The train tree can then be used to predict. The obtained tree can also be visualized.

It is a good idea to visulize the predicted values using a confusion matrix.

We then have the
- True Positives (TP)
- False Positives (FP)
- True Negatives (TN)
- False Negatives (FN)

The choice what is postive and negative is often arbitrary. Here, we consider High Permeability (> 7.0 nm) to be postive.

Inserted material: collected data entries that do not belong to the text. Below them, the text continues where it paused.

-- ==== Sys2Proof/Machine/Operands.lean ====
section
/-! DEFINITION. The operand forms: zero-extended addresses and registers, the one addressing mode of data with its
range check (spec/43_load_store.md R140), and the key number (spec/41_control_flow.md R106). -/

namespace Sys2Proof.Machine

/-- `zext_16(nnn)` (R108). -/
def addressOperand (nnn : Addr12) : Word := nnn.setWidth 16

/-- `zext_16(V[r])` (R109, R147). -/
def State.wideV (s : State) (r : Reg) : Word := (s.getV r).setWidth 16

/-- The effective address `I + i`, over the integers and without wrap (R53, R140). -/
def effAddr (s : State) (i : Nat) : Nat := s.I.toNat + i

/-- The addresses `I`, ..., `I + n - 1` of an access of `n` bytes, lowest offset first (R140). -/
def accessAddrs (s : State) (n : Nat) : List Nat := (List.range n).map (effAddr s)

/-- The first address out of the store, in access order (R140, R182). -/
def firstOutOfRange (addrs : List Nat) : Option Nat := addrs.find? (fun a => decide (lastAddr < a))

/-- An instruction that accesses `n` bytes from `I` on: all addresses are checked before anything is written, and the
first one out of range raises `AddressOutOfRange` (R140, R187); else the instruction answers `t`. -/
def withAccess (n : Nat) (s t : State) : Result :=
  match firstOutOfRange (accessAddrs s n) with
  | some a => raised (.addressOutOfRange a) s
  | none => .next t

/-- The greatest key number (R28). -/
def lastKey : Nat := 15

/-- An instruction that tests key `V[x]`, all 8 bits of it: above 15 it raises `KeyIndexOutOfRange` (R106, R107, R185);
else it skips when the key's flag is `pressed`. -/
def skipOnKey (pressed : Bool) (x : Reg) (s : State) : Result :=
  if lastKey < (s.getV x).toNat then raised (.keyIndexOutOfRange (s.getV x)) s
  else .next (s.skipIf (s.key (s.getV x).toNat == pressed))

end Sys2Proof.Machine
end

In scikit-learn, the value of +1 is consider as the postive by default.  

To measure the performance, we can define different metrics:

- Accuracy: (TP+TN) / (TP+TN+FN+FP)
- Precision: (TP) / (TP+FP)
- Recall: (TP) / (TP+FN)

Further information and other performance metrics can be found in the [sklearn manual](https://scikit-learn.org/stable/modules/model_evaluation.html#scoring-string-names)

[Reminder on the difference between accuracy and precision](https://en.wikipedia.org/wiki/Accuracy_and_precision)



In [None]:
from sklearn.tree import DecisionTreeClassifier, plot_tree, export_graphviz
from sklearn.model_selection import train_test_split
from sklearn import metrics

features_train, features_test, target_train, target_test = train_test_split(features, target, test_size=0.5)

model = DecisionTreeClassifier()

model.fit(features_train,target_train)

target_test_predicted = model.predict(features_test)

print("Accuracy:                 {:.4f}".format(metrics.accuracy_score(target_test_predicted,target_test)))
print("Precision:                {:.4f}".format(metrics.precision_score(target_test_predicted,target_test)))
# print("Precision (pos_label=1):  {:.4f}".format(metrics.precision_score(target_test_predicted,target_test,pos_label=1 )))
print("Recall:                   {:.4f}".format(metrics.recall_score(target_test_predicted,target_test)))
# print("Recall: (pos_label=1)     {:.4f}".format(metrics.recall_score(target_test_predicted,target_test, pos_label=1 )))



tree_plt = plot_tree(model,
                     feature_names=features.keys(),
                     fontsize=8)
cfm = metrics.ConfusionMatrixDisplay.from_predictions(target_test,target_test_predicted)

In [None]:
# A nicer way to get the tree
import graphviz
dot_data = export_graphviz(model, out_file=None,
                     feature_names=features.keys(),
                     filled=True, rounded=True,
                     special_characters=True)
graph = graphviz.Source(dot_data)
graph

Here we implement cross validation

In [None]:
from sklearn.tree import DecisionTreeClassifier, plot_tree
from sklearn.model_selection import train_test_split
from sklearn import metrics
from sklearn.model_selection import cross_validate,ShuffleSplit


model = DecisionTreeClassifier()

# Evaluate the models using crossvalidation

scoring = {'accuracy':'accuracy',
           'recall': 'recall',
           'precision':  metrics.make_scorer(metrics.precision_score, zero_division=np.nan)
}



# employ 5-fold CV
scores_fold = cross_validate(
    model,
    features, target,
    scoring=scoring,
    cv=5
)

# Evaluate the models using crossvalidation
NumSplits=1000
cv_random = ShuffleSplit(n_splits=NumSplits, test_size=0.5)
scores_random = cross_validate(
    model,
    features, target,
    scoring=scoring,
    cv=cv_random
)

print("Accuracy")
print("- 5-Fold CV                   : {:.3f} +- {:.3f}".format(scores_fold['test_accuracy'].mean(),scores_fold['test_accuracy'].std()))
print("- Random Splits ({:d} splits) : {:.3f} +- {:.3f}".format(NumSplits, scores_random['test_accuracy'].mean(), scores_random['test_accuracy'].std()))





### Task 2

Repeat the analysis above using Random Forest
- https://scikit-learn.org/stable/modules/ensemble.html#random-forests
- https://scikit-learn.org/stable/modules/generated/sklearn.ensemble.RandomForestClassifier.html

This is an ensemble method that creates multiple different decision trees, and predicts based on the average. In classification, values will be predicated based on the majority.

The hyperparametes in Random Forest is the number of trees. Use the default value of 100 decision trees.